Why not just name them something else?
No more confusion, no more head scratching, no more barrier of entry. No more conversations around “That doesn’t make sense, I should be using Introverted Intuition, I’m an INFP!” You’re an INFP, you use Exploration. And the response is, “Oh, okay. Cool.”
Thus, accessibility is born.
Second, why do we call it the Genius System?
As a Myers-Briggs enthusiast, I’m not sure if you’ve noticed, but a lot of people think they “know” Myers-Briggs.
“Oh, yeah, I had to take that personality test for my work one time. I’m an EPTF.”
If you say, “Yeah, that’s not how it works,” they already think they ‘know’ and their input mechanisms close down.

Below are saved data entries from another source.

/-- A grant leaves the pins, its pin time counted: the one decided behind it follows. Its thread is free for the next
request. -/
def State.dropGrant (ch : Nat) (s : State) : State :=
  s.onChan ch (fun c =>
    { c.charge ((c.grant.map Grant.pinTime).getD 0) with
      late := c.late ++ (c.grant.map Grant.expect).getD [], grant := c.next, next := none })

/-- Every grant of a channel ends (R265, R326): what they still bring in stands in the queue. -/
def Chan.endGrants (c : Chan) : Chan :=
  { c.charge ((c.grant.map Grant.pinTime).getD 0) with
    late := c.late ++ (c.grant.map Grant.expect).getD [], grant := none, next := none }

/-- Entries whose packets are lost are repeated (R184, R185, R321). -/
def State.losePackets (ixs : List Nat) (s : State) : State :=
  ixs.eraseDups.foldl (fun s ix =>
    match s.unit? ix with
    | some u => if replayable u then s.replayUnit ix else s
    | none => s) s

/-- Packets on their way into pecks of a channel. -/
def Chan.arriving (c : Chan) : List Expect := c.late ++ (c.grant.map Grant.expect).getD []

/-! ## Packets that a flush cuts (R184) -/

/-- The peck a packet lands in (R172, R173, R228): the codeword's own, its first or second sense peck for S− and S+, the
page's first peck for a sherd (of a fold source ahead of codeword 0, log 117), a RAW's pecks in turn. -/
def State.landing (s : State) (ix : Nat) (u : LUnit) (region : Nat) : Option Nat :=
  if 5 ≤ region then u.pecks[(region - 5) % u.pecks.length]?
  else if region = 4 then (if u.kind == .fold then u.pecks[4 * u.src]? else u.pecks.head?)
  else if u.kind == .fold && u.sense == 0 then u.pecks[4 * u.src + region]?
  else if u.step = 16 && u.sense != 0 then (s.sensePecks ix region)[u.sense - 1]?
  else s.peckOf ix region

/-- Flags of a slot header (R171): SHORT and FLUSHED. -/
def packetFlags (short flushed : Bool) : Byte := BitVec.ofNat 8 (short.toNat + 4 * flushed.toNat)

/-- A packet's slot header and bytes stand in the peck it lands in (R171, R172, R179). -/
def State.packetLands (u : LUnit) (e : Expect) (flags : Byte) (len : Nat) (data : List Byte) (s : State) : State :=
  match s.landing e.ix u e.region with
  | some p => s.onPeck p (fun k =>
      { k with length := len, flags := flags, kind := if 5 ≤ e.region then 2 else if e.region = 4 then 1 else 0,
               cw := if 5 ≤ e.region then (e.region - 5) % 256 else k.cw, iter := 0, step := u.step, payload := data })
  | none => s

/-- A packet that a channel's ingress queue is in the middle of is closed by the flush of a reset or a fence, and its header written
(R184): how much of it had come is a free value (log 120). -/
def State.cutPacket (ch : Nat) (s : State) : State :=
  match (s.chan ch).late with
  | [] => s
  | e :: _ =>
    match s.unit? e.ix with
    | none => s
    | some u =>
      if u.gen ≠ e.gen ∨ ended u ∨ e.gone then s
      else
        let (v, s) := s.drawFree
        let n := v.toNat % (e.len + 1)
        let (bs, s) := s.drawBytes n
        s.packetLands u e (if n = e.len then 0 else packetFlags true true) n bs

/-! ## Fencing (R265, R337) -/

/-- Begin the KIND 0 part of a CALIBRATE (R237, R314): its unit entries are taken now. A group with no page to read ends
with DONE_COUNT 0. -/
def State.beginRelearn (ctx : Nat) (fetching : Bool) (s : State) : State :=
  match s.cmd? ctx with
  | none => s
  | some c =>
    let a := entAddr c.raw
    let key := 64 * faLun a + (match dieOf s (faLun a) with
      | some d => blockGroup d (faBlock a)
      | none => 0)
    let n := s.groupReads a
    let s := s.onCmd ctx (fun c => { c with want := n, stage := 2, asked := 0, savedD := SMap.getD s.cal.d key 0 })
    if n = 0 then s.settle ctx
    else if fetching then s.onHif (fun h => { h with waiting := some ctx })
    else s

/-- The KIND 1 part of a joined CALIBRATE has ended (R237, R261): `ok` that the pair took new values at the rate it had. A
KIND 2 command goes on with its KIND 0 part. -/
def State.trainingEnded (ok : Bool) (s : State) (ctx : Nat) : State :=
  match s.cmd? ctx with
  | none => s
  | some c =>
    if c.op != .calibrate || c.stage != 1 then s
    else if (s.chan (faChan (entAddr c.raw))).fenced then
      (s.onCmd ctx (fun c => { c with whole := some .channelFenced })).settle ctx
    else if ent c.raw 32 1 = 2 then (s.onCmd ctx (fun c => { c with trained := ok })).beginRelearn ctx false
    else (s.onCmd ctx (fun c => { c with doneCount := some ok.toNat, whole := some .ok })).settle ctx

/-- The CALIBRATE commands that have joined a pair's training. -/
def State.joinedOf (s : State) (k : Nat) : List Nat := SMap.getD s.cal.joined k []

/-- A channel leaves the service of its relay bundle (R352, R357): it takes no further frame, and the frames unacknowledged are replayed
on those that remain. -/
def State.leaveMask (ch : Nat) (s : State) : State :=
  match s.bundleOf ch with
  | some b =>
    let s := s.onLink b (fun l =>
      { l with mask := l.mask &&& ~~~(1#8 <<< (ch - b)), sending := SMap.erase l.sending ch,
               toTrain := l.toTrain.filter (fun q => q.1 != ch) })
    if (s.link? b).any (fun l => !(l.channels b).isEmpty) then s.replayFrames b else s
  | none => s

/-- Training of a pair whose channel has been fenced (R260, R265): a running training is abandoned; commands of the fenced
channel complete, those of the other channel with the training abandoned; a pair without a channel is not trained. -/
def State.fenceTraining (ch : Nat) (s : State) : State :=
  let k := ch / 2
  let was := bit s.cal.active k
  let both := (s.chan (2 * k)).fenced && (s.chan (2 * k + 1)).fenced
  let all := s.joinedOf k
  let done := if was || both then all
    else all.filter (fun x => match s.cmd? x with
      | some c => faChan (entAddr c.raw) == ch
      | none => true)
  let s := s.onCal (fun c =>
    { c with active := c.active &&& ~~~(1#16 <<< k), pending := if both then c.pending &&& ~~~(1#16 <<< k) else c.pending,
             again := if both then c.again &&& ~~~(1#16 <<< k) else c.again,
             joined := SMap.put [] c.joined k (all.filter (fun x => !done.contains x)) })
  let s := if both then s.onPair k (fun p => { p with inService := false }) else s
  done.foldl (State.trainingEnded false) s


/-- The codewords of a unit that have ended without success. -/
def failedMask (u : LUnit) : BitVec 4 := u.failed.foldl (fun m f => m ||| (1#4 <<< f.1)) 0

/-- The selected codewords that have not ended. -/
def restMask (u : LUnit) : BitVec 4 := u.sel &&& ~~~u.cwOk &&& ~~~failedMask u

/-- An entry bound to a fenced channel that still needs it: one that is being decoded too, where it is a fold's source or codewords of
its soft step have still to be sensed. -/
def needsChannel (u : LUnit) : Bool :=
  u.st == .queued || u.st == .issued || u.st == .onDie || u.st == .data ||
    (u.st == .decoding && (u.kind == .fold || (u.step == 16 && restMask u &&& ~~~u.pend != 0)))

/-- Fence a channel (R265): its grants end, both its queues are flushed behind the packet that ingress is in the middle of (R184), its
PHY shows no rate (R268), source 3 rises, and every entry that still needs it ends CHANNEL_FENCED (R337). A channel of a relay bundle drives no die: no entry changes. -/
def State.fence (ch : Nat) (s : State) : State :=
  if (s.chan ch).fenced then s
  else
    let s := (s.onChan ch (fun c => { c.endGrants with fenced := true })).raise 3
    let open_ := !(s.chan ch).late.isEmpty
    let s := s.cutPacket ch
    let s := (s.onPool (fun p =>
      { p with ingress := SMap.on Queue.init p.ingress ch (Queue.ask open_),
               egress := SMap.on Queue.init p.egress ch (Queue.ask false) })).onPhyOf ch (fun p => { p with rate := 7 })
    let mine := s.ldg.units.filter (fun e =>
      faChan e.2.addr == ch && faInst e.2.addr == s.sys.instance_.toNat && e.2.bundle.isNone && needsChannel e.2)
    let s := mine.foldl (fun s e => ((s.dropDecodes e.1).offDie e.1).endUnder e.1 .channelFenced 0) s
    (List.range 16).foldl (fun (s : State) t =>
      s.onLun (16 * ch + t) (fun l =>
        { l with pollReq := false, suspReq := false, tempReq := false, resetReq := false, resumeReq := false,
                 rawOpen := none, rawReq := false, rawS := [], sched := SchedCtx.init })) s
    |> State.fenceTraining ch |> State.leaveMask ch

/-! ## Queue pointer mismatch (R185, R188) -/

/-- Record a mismatch: the queue is reset, MCHK rises, the entries whose packets were in it are repeated; the fourth
within 1 s of the first fences the channel. -/
def State.mismatch (ch : Nat) (m : Mismatch) (lost : List Nat) (s : State) : State :=
  let times := (SMap.getD s.pool.mism ch []).filter (fun t => !s.passed t 1000000000)
  let s := s.onPool (fun p =>
    let p := if p.qerrValid then p
      else { p with qerrValid := true, qerrDir := m.egress, qerrPtr := m.wptr, qerrCh := ch }
    { p with qerrCount := satInc 0xFF p.qerrCount, mism := SMap.set p.mism ch (times ++ [s.time.ns]),
             ingress := if m.egress then p.ingress else SMap.on Queue.init p.ingress ch Queue.reset,
             egress := if m.egress then SMap.on Queue.init p.egress ch Queue.reset else p.egress })
  let s := s.raise 0
  let s := if m.egress then s
    else s.onChan ch (fun c => { c with late := [], grant := c.grant.map (fun g => { g with expect := [] }) })
  let s := s.losePackets lost
  if 4 ≤ times.length + 1 then s.fence ch else s

end Sys2Proof.Machine
end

Just to be clear, I think personality psychology is one of the things that will save the world. Seriously. SAVE. THE. WORLD. There are a lot of people who are born leaders, born problem-solvers, born change agents who cloister themselves off from the world and lick the wounds called, “I’m not okay, I’m not good enough, nobody understands me.”
I think this is unconscionable, and it’s my mission to do everything possible to light these people up. To reverse the damage of “I’m not okay,” and reprogram the message, “I’m AMAZING and the world needs me.”
World hunger, war, pollution… all the biggies could be the focus of our attention if we weren’t focused on our personal wounds. If we’re happy, healthy, and coming from a place of psychological and emotional abundance, we can give back in a big way. And I personally believe understanding one’s personality type is a quick, leveraged first step in going, “Someone understands me? I’m actually part of a group of people like me? This isn’t ‘bad’, ‘wrong’ or ‘broken’, it’s just wiring?” And then BAM. The salve is on the wound, and the first steps toward solving major problems is taken.
If we can get people to re-evaluate their assumptions about a system that is becoming too easy to dismiss, if we can remove the barrier of entry to understanding something that could be a Game Changer for themselves and, potentially, the world, then we’ll call it Dr. Scholl’s Miracle Hair Ointment and Personality Salve.
Instead, of course, our marketing experience tells us to call it Genius Styles. Sometimes we call the cognitive functions ‘pillars’, sometimes ‘lenses’. It kind of depends upon the audience and what makes sense at the time. People like it, it makes them feel cool and special (our goal) and bonus: it’s true. Your primary and secondary cognitive functions ARE your genius, if you choose to development them, and so we have no problem stating them as such.
For you Myers-Briggs geeks (like me) that see something that feels amiss – you’re right. It IS amiss. But not to hornswaggle. To educate, to elucidate and, hopefully, to increase happiness for everyone who comes across the information.